Work to be completed
Among the entries, find each line that includes the string "false" and list it.
(Beginning of Data excerpts)
/-- The spec's inference in 40 section 1: the source's hexadecimal procedure gives the same bytes, for every number. That zero is
written as the one digit 0 is the spec's general knowledge. -/
def Obligations.HexProcedureGivesNaturalEncoding : Prop :=
  ∀ n : Nat, hexProcedure n = natbytes n

/-- R73: `pack(n, size)` is the natural encoding with zeros on the left up to `size` bytes, never shortened; its length is
`max(size, natlen(n))` and in every case byte `i` is the base-256 digit `(n div 256^(len-1-i)) mod 256`. -/
def Obligations.FixedWidthEncoding : Prop :=
  ∀ n size : Nat,
    (natlen n < size → pack n size = List.replicate (size - natlen n) 0#8 ++ natbytes n) ∧
    (size ≤ natlen n → pack n size = natbytes n) ∧
    (pack n size).length = max size (natlen n) ∧
    ∀ i, i < max size (natlen n) →
      ((pack n size)[i]?).map BitVec.toNat = some (n / 256 ^ (max size (natlen n) - 1 - i) % 256)

/-- R74: `unpack(b)` is the sum of `b[i] * 256^(len-1-i)`, equally the recursion from the left, always below `256^len`; the empty
sequence is zero and leading zero bytes add nothing. -/
def Obligations.ValueOfByteSequence : Prop :=
  (∀ b : List Byte, unpack b = positionalSum b ∧ unpack b < 256 ^ b.length) ∧
    unpack [] = 0 ∧
    (∀ (b : List Byte) (x : Byte), unpack (b ++ [x]) = 256 * unpack b + x.toNat) ∧
    ∀ (k : Nat) (b : List Byte), unpack (List.replicate k 0#8 ++ b) = unpack b

/-- The spec's inference in 40 section 4 (round trip, integer side), and its length law. -/
def Obligations.UnpackOfPack : Prop :=
  ∀ n size : Nat, unpack (pack n size) = n ∧ unpack (natbytes n) = n ∧
    ((pack n size).length = size ↔ natlen n ≤ size)

/-- The spec's inference in 40 section 4 (round trip, byte side): packing at the sequence's own length gives it back, except for
the empty sequence, which comes back as one zero byte. -/
def Obligations.PackOfUnpack : Prop :=
  (∀ b : List Byte, 1 ≤ b.length → pack (unpack b) b.length = b) ∧ unpack [] = 0 ∧ pack 0 0 = [0#8]

/-- The spec's inference in 20 section 2 (mixed use): the first `k` bytes of a packed field give the value divided by
`256^(len-k)`, the last `k` bytes the value modulo `256^k`. -/
def Obligations.MixedWidthsArePositional : Prop :=
  ∀ (b : List Byte) (k : Nat), k ≤ b.length →
    unpack (b.take k) = unpack b / 256 ^ (b.length - k) ∧
      unpack (b.drop (b.length - k)) = unpack b % 256 ^ k

/-! ## The INT unit: commands -/

/-- R75: INT.PACK answers `ERR_OPERAND` when `req_size > S`; otherwise `OK` with `max(size, natlen(n))` bytes on the lanes from lane
0 up, byte `i` being `(n div 256^(out-1-i)) mod 256`, zero on the lanes above, and `rsp_val = 0`; the byte sequence is
`pack(n, size)`; it writes no state and always fits the lanes. -/
def Obligations.IntPackResult : Prop :=
  (∀ (n size : Nat) (s : State), s.cfg.wf = true → valueFits s.cfg n = true → s.cfg.S.admits size = true →
    ∃ x : Response, exec (.intPack n size) s = .next { s with responses := s.responses ++ [x] } ∧
      x.status = .ok ∧ x.len = max size (natlen n) ∧ s.cfg.lmax.admits x.len = true ∧ x.val = 0 ∧
      x.lanes.length = laneCount s.cfg.lmax x.len ∧
      x.lanes.take x.len = pack n size ∧
      (∀ i, i < x.len → (x.lanes[i]?).map BitVec.toNat = some (n / 256 ^ (x.len - 1 - i) % 256)) ∧
      (∀ b ∈ x.lanes.drop x.len, b = 0#8)) ∧
  (∀ (n size : Nat) (s : State), s.cfg.S.admits size = false →
    ∃ x : Response, exec (.intPack n size) s = .next { s with responses := s.responses ++ [x] } ∧
      x.status = .errOperand) ∧
  pack 5 3 = [0x00, 0x00, 0x05]

/-- R76: when `natlen(n) > size`, which for `size >= 1` is `n >= 256^size`, the response carries all `natlen(n)` bytes with status
`OK`; when they are equal it carries exactly `size` bytes, without padding. -/
def Obligations.SlotOverflowIsNotTruncated : Prop :=
  (∀ n size : Nat, 1 ≤ size → (size < natlen n ↔ 256 ^ size ≤ n)) ∧
    (∀ (n size : Nat) (s : State), s.cfg.wf = true → valueFits s.cfg n = true → s.cfg.S.admits size = true →
      size ≤ natlen n →
      ∃ x : Response, exec (.intPack n size) s = .next { s with responses := s.responses ++ [x] } ∧
        x.status = .ok ∧ x.len = natlen n ∧ x.lanes.take x.len = natbytes n ∧ x.val = 0) ∧
    pack 256 1 = [0x01, 0x00] ∧ pack 16777216 3 = [0x01, 0x00, 0x00, 0x00] ∧ pack 255 1 = [0xFF] ∧
    pack 16777215 3 = [0xFF, 0xFF, 0xFF]

/-- R77 (decision D5): with `size = 0` the result is the natural encoding, never empty; `0`, `1` and `2748` give `[00]`, `[01]` and
`[0A BC]`. INT.TOBYTES is this command. -/
def Obligations.PackWithSizeZero : Prop :=
  (∀ (n : Nat) (s : State), s.cfg.wf = true → valueFits s.cfg n = true →
    ∃ x : Response, exec (intToBytes n) s = .next { s with responses := s.responses ++ [x] } ∧
      intToBytes n = .intPack n 0 ∧ x.status = .ok ∧ 1 ≤ x.len ∧ x.len = natlen n ∧
      x.lanes.take x.len = natbytes n) ∧
    natbytes 0 = [0x00] ∧ natbytes 1 = [0x01] ∧ natbytes 2748 = [0x0A, 0xBC]

/-- The spec's inference in 40 section 2: zero in a slot of `size >= 1` bytes is `size` zero bytes. -/
def Obligations.PackOfZeroIsZeros : Prop :=
  ∀ (size : Nat) (s : State), 1 ≤ size → s.cfg.wf = true → s.cfg.S.admits size = true →
    pack 0 size = List.replicate size 0#8 ∧
      ∃ x : Response, exec (.intPack 0 size) s = .next { s with responses := s.responses ++ [x] } ∧
        x.status = .ok ∧ x.len = size ∧ ∀ b ∈ x.lanes, b = 0#8

/-- R79 (decision D23): INT.UNPACK answers `ERR_OPERAND` when `req_len > LMAX`; else `ERR_RANGE` when the value of the lanes below
`req_len` is `2^(8*K)` or more; else `OK` with the value on `rsp_val`, `rsp_len = 0` and every lane zero; it writes no state. -/
def Obligations.IntUnpackResult : Prop :=
  (∀ (len : Nat) (lanes : List Byte) (s : State), s.cfg.lmax.admits len = true →
    valueFits s.cfg (unpack (lanes.take len)) = true →
    ∃ x : Response, exec (.intUnpack len lanes) s = .next { s with responses := s.responses ++ [x] } ∧
      x.status = .ok ∧ x.val = unpack (lanes.take len) ∧ x.len = 0 ∧
      x.lanes.length = laneCount s.cfg.lmax 0 ∧ ∀ b ∈ x.lanes, b = 0#8) ∧
  (∀ (len : Nat) (lanes : List Byte) (s : State), s.cfg.lmax.admits len = true →
    valueFits s.cfg (unpack (lanes.take len)) = false →
    ∃ x : Response, exec (.intUnpack len lanes) s = .next { s with responses := s.responses ++ [x] } ∧
      x.status = .errRange) ∧
  (∀ (len : Nat) (lanes : List Byte) (s : State), s.cfg.lmax.admits len = false →
    ∃ x : Response, exec (.intUnpack len lanes) s = .next { s with responses := s.responses ++ [x] } ∧
      x.status = .errOperand) ∧
  unpack [0x00, 0x00, 0x05] = 5

/-- R80 (decision D23): the empty operand is 0; leading zeros are ignored; three bytes of ones are 16777215; `ERR_RANGE` exactly when
some byte `b[i]` with `i < len - K` is not zero, never when `len <= K` or `K = omega`, and then with `rsp_val = 0`; with `K = 4`
the test is on the value. -/
def Obligations.IntUnpackCorners : Prop :=
  (∀ s : State, ∃ x : Response, exec (.intUnpack 0 []) s = .next { s with responses := s.responses ++ [x] } ∧
      x.status = .ok ∧ x.val = 0) ∧
    (unpack [0x00, 0x00, 0x00] = 0 ∧ unpack [0x00, 0x01, 0x00] = 256 ∧ unpack [0xFF, 0xFF, 0xFF] = 16777215) ∧
    (∀ (K : Nat) (b : List Byte) (s : State), s.cfg.K = .finite K → s.cfg.lmax.admits b.length = true →
      ((∃ x : Response, exec (.intUnpack b.length b) s = .next { s with responses := s.responses ++ [x] } ∧
          x.status = .errRange ∧ x.val = 0) ↔ ∃ i y, i + K < b.length ∧ b[i]? = some y ∧ y ≠ 0)) ∧
    (∀ (b : List Byte) (s : State), s.cfg.K = .omega →
      ∃ x : Response, exec (.intUnpack b.length b) s = .next { s with responses := s.responses ++ [x] } ∧
        x.status = .ok ∧ x.val = unpack b) ∧
    (∀ s : State, s.cfg = { K := .finite 4, S := .finite 8 } →
      (∃ x : Response, exec (.intUnpack 5 [0x00, 0xFF, 0xFF, 0xFF, 0xFF]) s
          = .next { s with responses := s.responses ++ [x] } ∧ x.status = .ok ∧ x.val = 4294967295) ∧
      (∃ x : Response, exec (.intUnpack 5 [0x01, 0x00, 0x00, 0x00, 0x00]) s
          = .next { s with responses := s.responses ++ [x] } ∧ x.status = .errRange ∧ x.val = 0))

/-- The spec's inference in 40 section 4 at the port: the response of INT.PACK, fed lane for lane into INT.UNPACK with
`req_len = rsp_len`, is a well-formed command and answers `OK` with the number packed. -/
def Obligations.PackedResponseUnpacksToTheNumber : Prop :=
  ∀ (n size : Nat) (s t : State) (x : Response), s.cfg.wf = true → valueFits s.cfg n = true →
    s.cfg.S.admits size = true → exec (.intPack n size) s = .next t → t.responses = s.responses ++ [x] →
    (Instr.intUnpack x.len (x.lanes.take x.len)).wf s.cfg = true ∧
      ∃ y : Response, exec (.intUnpack x.len (x.lanes.take x.len)) t
        = .next { t with responses := t.responses ++ [y] } ∧ y.status = .ok ∧ y.val = n

/-! ## The CRC unit: functions -/

/-- The table of 41 section 2 is the one its generation rule gives, and its top bytes and low bytes are pairwise distinct. The rule
and the entries are the spec's general knowledge (G1, log entry 8). -/
def Obligations.TableFollowsGenerationRule : Prop :=
  (∀ i : Byte, tab i = shiftByte (i.setWidth 32)) ∧
    (∀ i j : Byte, (tab i).extractLsb' 24 8 = (tab j).extractLsb' 24 8 → i = j) ∧
    ∀ i j : Byte, (tab i).extractLsb' 0 8 = (tab j).extractLsb' 0 8 → i = j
(End of Data excerpts)
Task output
  (∀ (n size : Nat) (s : State), s.cfg.S.admits size = false →
    valueFits s.cfg (unpack (lanes.take len)) = false →
  (∀ (len : Nat) (lanes : List Byte) (s : State), s.cfg.lmax.admits len = false →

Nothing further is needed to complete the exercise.